この間の授業においては、ただ単純にプログラミングを理解するだけでなく、共同作業におけるものづくりも体験してほしかったため、教員は基本的に見守ることに徹しました。つい口を出してしまいそうになりますが、「マニュアルを読み解けば必ず完成するから、自分たちで考えて作りなさい」という姿勢を貫きました。チームを3名構成にしたのも、2人だと少なすぎる、4名だと作業に加わらない(加わることができない)生徒が出てくるために、3名で設定し、どのように分担すれば早く完成に近づけるのかということには時々ヒントを与えました。
- ロボットの組み立て
本授業を展開するにあたり、一番心配していたのは、このロボットの組み立てでした。制御基板、モーター、電池ボックス等を細かなネジで組み立てていきます。当初、部品を紛失してしまうのではないか、細かな作業が苦手な生徒もいるのではないか、特に女子生徒が拒否反応を起こすのではないかということを懸念していました。しかし、そのような心配をよそに、生徒はいつもよりも静まり返って、作業に熱中。もしかすると教員の心配が、生徒の体験の機会を奪っていることもあるかもしれないと思うほど、どのチームも難なく組み立ててくれました。教材としては、必ずしもネジを使う必要はなく、両面テープでも代用できるように考えられていますが、ネジでの作成を選択してよかったと思いました。
教員側で用意した、ロボットの動作確認プログラムでチェックし、首、前右足、前左足、後右足、後左足の計5ヶ所が問題なく動くということが確認されたところで、ロボットの組み立てが完成。完成したチームから次の工程へと進みます。 - プログラミング実習
Visual Basicの基本を一通り学んだ生徒であるため、教員からプログラミングに関する説明は特に行わなかった。生徒は、どのように動かせば、スムーズに歩かせることができるのかを目指します。
教材としているロボットが動作する部分は、首、前右足、前左足、後右足、後左足の計5ヶ所。「歩く」という動作も、通常特に意識せずにおこなっていますが、実際にロボットを歩かせようとすると、意外と難しい。「え〜、いつもどうやって歩いているんだろう?」とハイハイの姿勢を取り、「歩く」動作の分析を始めた者も少なくありませんでした。結果、ロボットの足の動かし方は、主に下記3つに集約されました。

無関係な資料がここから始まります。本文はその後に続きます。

/-- Where a double-bit error of ECC_ERROR_DETECT lies (R28, R310, R465): the block's SRAM, the PQ capture or result
SRAM, a word of a doubled Kiln record (key of the record and copy), a spread-counter slot, a slot of the Kiln log, the
journal, one of the two last-gasp areas, or another Kiln word. -/
inductive EccPlace where
  | sram
  | capture
  | kilnCopy (key : Nat) (copy : Nat)
  | spread (counter : Nat) (slot : Nat)
  | logSlot (slot : Nat)
  | journal
  | lastGasp (lgb : Bool)
  | kilnOther
  deriving DecidableEq, Repr

/-- The instructions the TAP offers (R494); their binary codes are not given. -/
inductive Jtag where
  | bypass
  | idcode
  | samplePreload
  | extest
  | highz
  deriving DecidableEq, Repr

チーム独自の要素が加わってきて、授業の面白味も増してきます。
1.チーターのように左右の前足と左右の後ろ足を同時に広げた後、同時に縮める
2.犬・猫のように右前足と右後ろ足を同時に進め、次に左前足・後ろ足を同時に進める
3.動きは前右足と前左足だけに任せ、後ろ足は一切動かさない
ロボットの一芸披露の準備に関しては、他のチームにわからないように、高度な芸を模索していたチームが多かったです。一度ベネッセの方が授業に来てくださり、他校での「バク転(後方転回)」のVTRなどを見せてくださったことも、生徒の関心を高めることにつながったと考えられます。最終授業における競技の直前まで生徒の挑戦が続きました。 - 授業最終日:ロボットレース
スタートからゴールまでのタイムを競うロボットレース。
レースの舞台はMMRCの通称「わかめテーブル」。波打つデザインがコースの難所です。
テーブルから落ちた場合は、タイムを止めず、スタート地点に戻って再スタートというルールとしました。

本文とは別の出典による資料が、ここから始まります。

-- ==== Sys2Proof/Machine/Capture.lean ====
section
/-!
DEFINITION. The capture SRAM (R194-R198) and the raw sample stream (R359): both take the words of R107 as the paths
write them.
-/
namespace Sys2Proof.Machine

/-! ### Sample words (R107) -/

def srcFine : Nat := 0
def srcWheel : Nat := 1
def srcCoarse : Nat := 2
def srcTap : Nat := 3

/-- The word of a sample of a source; STALE stands in bit 29 of a wheel sample (R194). -/
def smpWord (src : Nat) (x : Smp) : Nat :=
  let f := x.fl.toNat
  match src with
  | 2 => (BitVec.ofInt 11 x.v).toNat + (f % 8) * 2 ^ 11 + bitAt (bit x.fl flDisabled) 14
  | 3 => (BitVec.ofInt 16 x.v).toNat + (f % 32) * 2 ^ 16
  | 1 => (BitVec.ofInt 24 x.v).toNat + (f % 64) * 2 ^ 24
  | _ => (BitVec.ofInt 24 x.v).toNat + (f % 32) * 2 ^ 24

/-- Flags of R181 bits 0 to 4 in a word. -/
def wordFlags (src w : Nat) : Nat :=
  match src with
  | 2 => w / 2 ^ 11 % 8
  | 3 => w / 2 ^ 16 % 16
  | 1 => w / 2 ^ 24 % 16 + (w / 2 ^ 29 % 2) * 16
  | _ => w / 2 ^ 24 % 16

def wordLen (src : Nat) : Nat := if src = 2 then 2 else 4

/-- Channel bit of a stream in a channel mask (R194); shadow streams have none. -/
def chanBit (m : Nat) : Option Nat := if m < 60 then some m else if m < 63 then none else some (m - 3)

/-- A channel mask is valid for a source and not empty. -/
def maskOk (s : State) (src : Nat) (mask : W64) : Bool :=
  mask != 0 && (match src with
    | 0 | 2 => mask.toNat < 2 ^ 62
    | 1 => mask.toNat < 2 ^ 60
    | _ => mask.toNat < 2 ^ 12 && (List.range 12).all (fun t => !bit mask t || tapEn s t))

def popCount (mask : W64) : Nat := ((List.range 64).filter (bit mask)).length

/-! ### Instants of wheel samples -/

/-- The slot clock at which the instant of a wheel sample falls; `k` may be 256, the end of the turn (R122, R123). -/
def wheelInstant (s : State) (t : RsTurn) (k : Nat) : Int :=
  let u : Int := ((t.u.toNat + k * t.delta.toNat : Nat) : Int)
  let rel := (u - (s.pnt.alN % 2 ^ 32) * 2 ^ 31) % 2 ^ 63
  let rel' := if rel ≥ 2 ^ 62 then rel - 2 ^ 63 else rel
  Int.fdiv (rel' * 1536 + 2 ^ 30) (2 ^ 31) + 1536 * s.pnt.alN + s.dec.gSlot

/-- The position of a wheel sample. -/
def wheelPos (t : RsTurn) (k : Nat) : W64 := turnStart t.turn.toNat + BitVec.ofNat 64 (k * 65536)

/-- The stamp of a wheel sample: its position, and the RTC time of its instant (R130). -/
def wheelStamp (s : State) (t : RsTurn) (k : Nat) : Stamp :=
  { stampAt s (wheelInstant s t k) with wheel := wheelPos t k }

/-- The turn to which the newest wheel sample belongs, and its number in that turn. -/
def newestTurn (s : State) : Option (RsTurn × Nat) :=
  match s.pnt.rs with
  | t :: _ => if s.pnt.rsK > 0 then some (t, s.pnt.rsK - 1) else s.pnt.doneTurn.map (fun d => (d, 255))
  | [] => s.pnt.doneTurn.map (fun d => (d, 255))

/-- The instant of the wheel sample that is number `idx` since turn 0: of a scheduled turn, of the last one, or of the turn
after one of these. -/
def wheelIdxInstant (s : State) (idx : Int) : Int :=
  let turn : BitVec 40 := BitVec.ofInt 40 (idx / 256)
  let k := (idx % 256).toNat
  let ts := s.pnt.rs ++ s.pnt.doneTurn.toList
  match ts.find? (fun t => t.turn == turn), ts.find? (fun t => t.turn + 1 == turn) with
  | some t, _ => wheelInstant s t k
  | none, some t => wheelInstant s t (256 + k)
  | none, none => s.slot

/-- Period of a path in slot clocks (R101). -/
def srcPeriod (src : Nat) : Nat := if src = 2 then 32 else if src = 3 then 64 else 1536

/-- Stamp of sample `idx` of slot 0 of a source, as the event of its path (R130): a wheel sample's position with the RTC
time of its instant. -/
def sampleStamp (s : State) (src : Nat) (idx : Int) : Stamp :=
  if src = 1 then { stampAt s (wheelIdxInstant s idx) with wheel := BitVec.ofInt 64 (idx * 65536) }
  else stampAt s (s.dec.gSlot + srcPeriod src * idx)

/-! ### Capture -/

def getReq (s : State) (r : Nat) : CapReq := tgetD s.pq.reqs r Init.capReq
def capOwner (s : State) : CapReq := getReq s s.pq.cap.owner.toNat

/-- Indexes of the captured wheel samples with HOLD or NOLOCK, newest first (R181, R198). -/
def heldIdx (src : Nat) (idx : Int) (n : Nat) (s : State) : List Int :=
  let l := s.pq.cap.holds
  if src = 1 && (s.whl.hold || s.whl.nolock) && l.head? != some idx then (idx :: l).take n else l

/-- A word of a source enters the capture SRAM: circular in ARMED, with room for the trigger sample and those after it that
stand when the trigger comes (log entry 81); up to POST from the trigger in FILLING (R195). -/
def capPush (src n : Nat) (idx : Int) (w : Nat) (s : State) : State :=
  let c := s.pq.cap
  let r := capOwner s
  let l := tgetD c.ch n []
  if r.source.toNat != src || !bit r.cmask n then s
  else if c.state == 1 then
    { s with pq.cap := { c with ch := tput c.ch n (((idx, w) :: l).take (r.pre.toNat + r.post.toNat))
                                holds := heldIdx src idx (r.pre.toNat + r.post.toNat) s } }
  else if c.state == 2 then
    let past := idx ≥ c.trig + r.post.toNat || (match c.stop with
      | some e => idx > e
      | none => false)
    if past then s
    else { s with pq.cap := { c with ch := tput c.ch n ((idx, w) :: l), holds := heldIdx src idx (r.pre.toNat + r.post.toNat) s } }
  else s

/-! ### Raw stream (R359) -/

/-- A word enters the instant being gathered; a whole instant goes into the 64 KiB stream store, or is discarded. -/
def streamPush (src n : Nat) (idx : Int) (w : Nat) (s : State) : State :=
  let x := s.hif.stream
  if !x.run || x.source != src || !bit x.mask n then s
  else
    let parts := tput (if x.curN == idx then x.parts else []) n w
    if parts.length < popCount x.mask then { s with hif.stream := { x with curN := idx, parts := parts } }
    else
      let bytes := parts.foldl (fun b p => b ++ le (wordLen src) p.2) []
      let used := sumN (x.store.map (·.bytes.length))
      let st := sampleStamp s src idx
      if used + bytes.length > 65536 then
        { s with hif.stream := { x with curN := idx, parts := [], index := x.index + 1, gap := true } }
      else
        { s with hif.stream := { x with curN := idx, parts := [], index := x.index + 1, gap := false,
                                        store := x.store ++ [⟨x.index, st, x.gap, s.whl.hold || s.whl.nolock, bytes⟩] } }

自分の作ったプログラムでロボットに指示を出しながらゴールを目指します。手に汗握り、ついロボットを応援してしまうレース展開となりました。
- 授業最終日:ロボット一芸披露
ロボット一芸披露では、本棚の上を舞台に、ロボットに一芸をさせ、その技とプレゼンテーション力を競います。

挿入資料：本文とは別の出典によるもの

/-- Increments of the selected quantity of a turn (R162, R163). -/
def cfEnergy (inc : List Nat) (q : Nat) : Nat :=
  let a (i : Nat) := nth inc i 0
  match q with
  | 0 => a 0
  | 1 => a 1
  | 2 => a 0 + a 1
  | 3 => a 2 + a 3
  | 4 => a 4 + a 5
  | 5 => a 6
  | 6 => a 7
  | _ => a 6 + a 7

/-- No turn feeds the pulse outputs: a freeze, or a turn that was not accounted (R163, R165). -/
def cfStop (s : State) : State := { s with pnt.cf := s.pnt.cf.map (fun (p : Nat × Cf) => (p.1, { p.2 with eT := 0 })) }

/-- E_T of every live output after a turn (R163). -/
def cfTurn (s : State) : State :=
  (List.range 8).foldl (fun t n =>
    let x := getCf t n
    if x.live then
      let p := getPt t (cfPoint x.cfg)
      setCf n { x with eT := if p.dfn.isSome then cfEnergy p.inc (cfQty x.cfg) else 0 } t
    else t) s

/-- High time of a pulse that starts `gap` slot clocks after the previous one (R164). -/
def cfHigh (width : Nat) : Option Nat → Nat
  | none => width * msSlots
  | some gap => if gap ≥ 2 * (width * msSlots) then width * msSlots else max (gap / 2) 6144

/-- CF_PULSE_START (R164): the conditions of the rule hold at the slot-cycle boundary. -/
def execCfPulseStart (n : Nat) (s : State) : Out :=
  let x := getCf s n
  let gap := x.started.map (fun t => s.slot - t)
  .next (if n ≥ 8 || !x.live || x.high || x.pend = 0 || gap.any (fun g => g < 12288 || g < 2 * x.lastHigh) then s
    else
      let h := cfHigh (cfWidth x.cfg) gap
      setCf n { x with pend := x.pend - 1, high := true, started := some s.slot, lastHigh := h,
                       half := h < cfWidth x.cfg * msSlots } (driveBall (cfBall x.cfg) (cfLevel x.cfg true) s))

/-- CF_PULSE_END (R164). -/
def execCfPulseEnd (n : Nat) (s : State) : Out :=
  let x := getCf s n
  .next (if n ≥ 8 || !x.high then s
    else setCf n { x with high := false } (driveBall (cfBall x.cfg) (cfLevel x.cfg false) s))

def cfStatImage (s : State) (n : Nat) : W32 :=
  let x := getCf s n
  BitVec.ofNat 32 (putAt x.pend 8 8 + putAt ((x.gen.map (·.toNat)).getD 0) 4 4 + bitAt x.half 1 + bitAt x.high 0)

/-! ### KAPPA_CHECK (R167) -/

def execKappaCheck (bad : Bool) (s : State) : Out := .next (if bad then raise 4 3 s else s)

/-! ### Auxiliary multiplexers (R66, R67, R161) -/

def getMux (s : State) (a : Nat) : AuxMux := tgetD s.afe.mux a Init.auxMux
def setMux (a : Nat) (x : AuxMux) (s : State) : State := { s with afe.mux := tput s.afe.mux a x }
def axSel (cfg : W32) (a : Nat) : Nat := fld cfg (8 * a + 4) (8 * a + 2)
def axList (s : State) (a : Nat) : Nat := fld (if a = 0 then s.afe.axscan0 else s.afe.axscan1) 7 0

/-- The next listed input after the present one, wrapping. -/
def axNextIn (list cur : Nat) : Nat :=
  (((List.range 8).map (fun k => (cur + 1 + k) % 8)).find? (fun i => list.testBit i)).getD cur

/-- The multiplexer switches to an input; SETTLING starts (R66). -/
def muxSwitch (a i : Nat) (s : State) : State :=
  setMux a ⟨BitVec.ofNat 3 i, true, s.slot, 0, 0, false, false, 0, 0⟩ s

「でんぐり返りをします」「だだっこです」などの芸が無事成功すると拍手が起きました。
生徒の感想〜1年間のプログラミング授業の感想〜
少し興味があったため「プログラミング」を選択しました。最初は、何をやるのか全くわからず本当に一からの勉強でした。しかし、授業を通してプログラミングの面白さと大変さを学び、結果として自分の進路に関わる大きなことになりました。
また、プログラミングの授業を受けたことによって、日々使う携帯や、インターネット、ゲームなどもこのようなコードを書いているのかな?と使っている言語は違うのだろうけど、自分がわかる範囲で予想したりするようになり自分にとって大きな影響があったと思います。
4足歩行のロボットの授業は楽しかったのですが、ちょっと時間が足りなかったかなとも思いました。基本的な動きを考える時間しかなかったので、さらに無駄がなく、早く動かす為にはどうすればいいのか、左折右折があまりうまくいかなかったので、もっとスムーズに動かせるように改良を加えられる時間があったらなと思いました。
授業を振り返って
私たちの身の回りにある多くのものには高度な技術が使われていてブラックボックス化しています。使い方はわかるし、便利に活用しているのですが、その仕組みはわからないということが多い。そのようなものに囲まれて育っている生徒だからこそ、一から組み立て、自分で書いたプログラムで動かす体験をしてほしいという願いから今回の教材を選択しました。
初めての本教材導入であったので、生徒がどのような反応を返してくれるのか不安もありましたが、実際授業を始めてみると、生徒は熱中して取り組んでくれました。そして、自分たちで組み立てたロボットに、自分たちで書いたプログラミングで動きを加える。実際は、部品を組み合わせただけの荒々しいロボットが、途中から可愛く見えてくるから不思議です。
首、前右足、前左足、後右足、後左足のたった5ヶ所を動かして、四足歩行を目指すわけですが、最初はなかなか思う通りに動いてくれません。四足歩行と言っても、首の動きが大切なことにも気づかされます。簡単そうでなかなか思うようにいかない動作に生徒は夢中になります。目標を達成するためには、チーム内の協力も必要不可欠です。
本来技術は、何かを実現するためのものです。目的に向かって、持っている技術を駆使して、試行錯誤を繰り返してくれたところで、今回の授業は成功です。VBの基礎を一通り学んできた生徒であったので、実際にロボットを動かしてみたことにより、プログラミングは実際にはこのような場面で使われているのだという体験にもつながったと思われます。
いくつか課題もありました。いずれかのモーターが動かなくなってしまったチームが2チーム発生し、部品故障は生徒ではどう取り組んでも解決できない問題であるため、生徒のモチベーションが下がってしまいました。事前にモーターの替えを用意しておく必要があったでしょう。また、デスクトップパソコンが設置されている通常の情報科の実習室では、チームでの作業が困難であったため、別な場所を確保して、今回の実習をおこないましたが、教員側の準備が毎回大変でした。今回は入試等を控えた生徒が抜けていて少人数での授業でしたのでなんとかなりましたが、通常のクラス人数では対応に苦慮することが推測されます。今回の教材は、プログラミングを学ぶ前の導入教材として使用することも有効であると考えられますが、クラスの人数が多い場合、どのように対応するか課題です。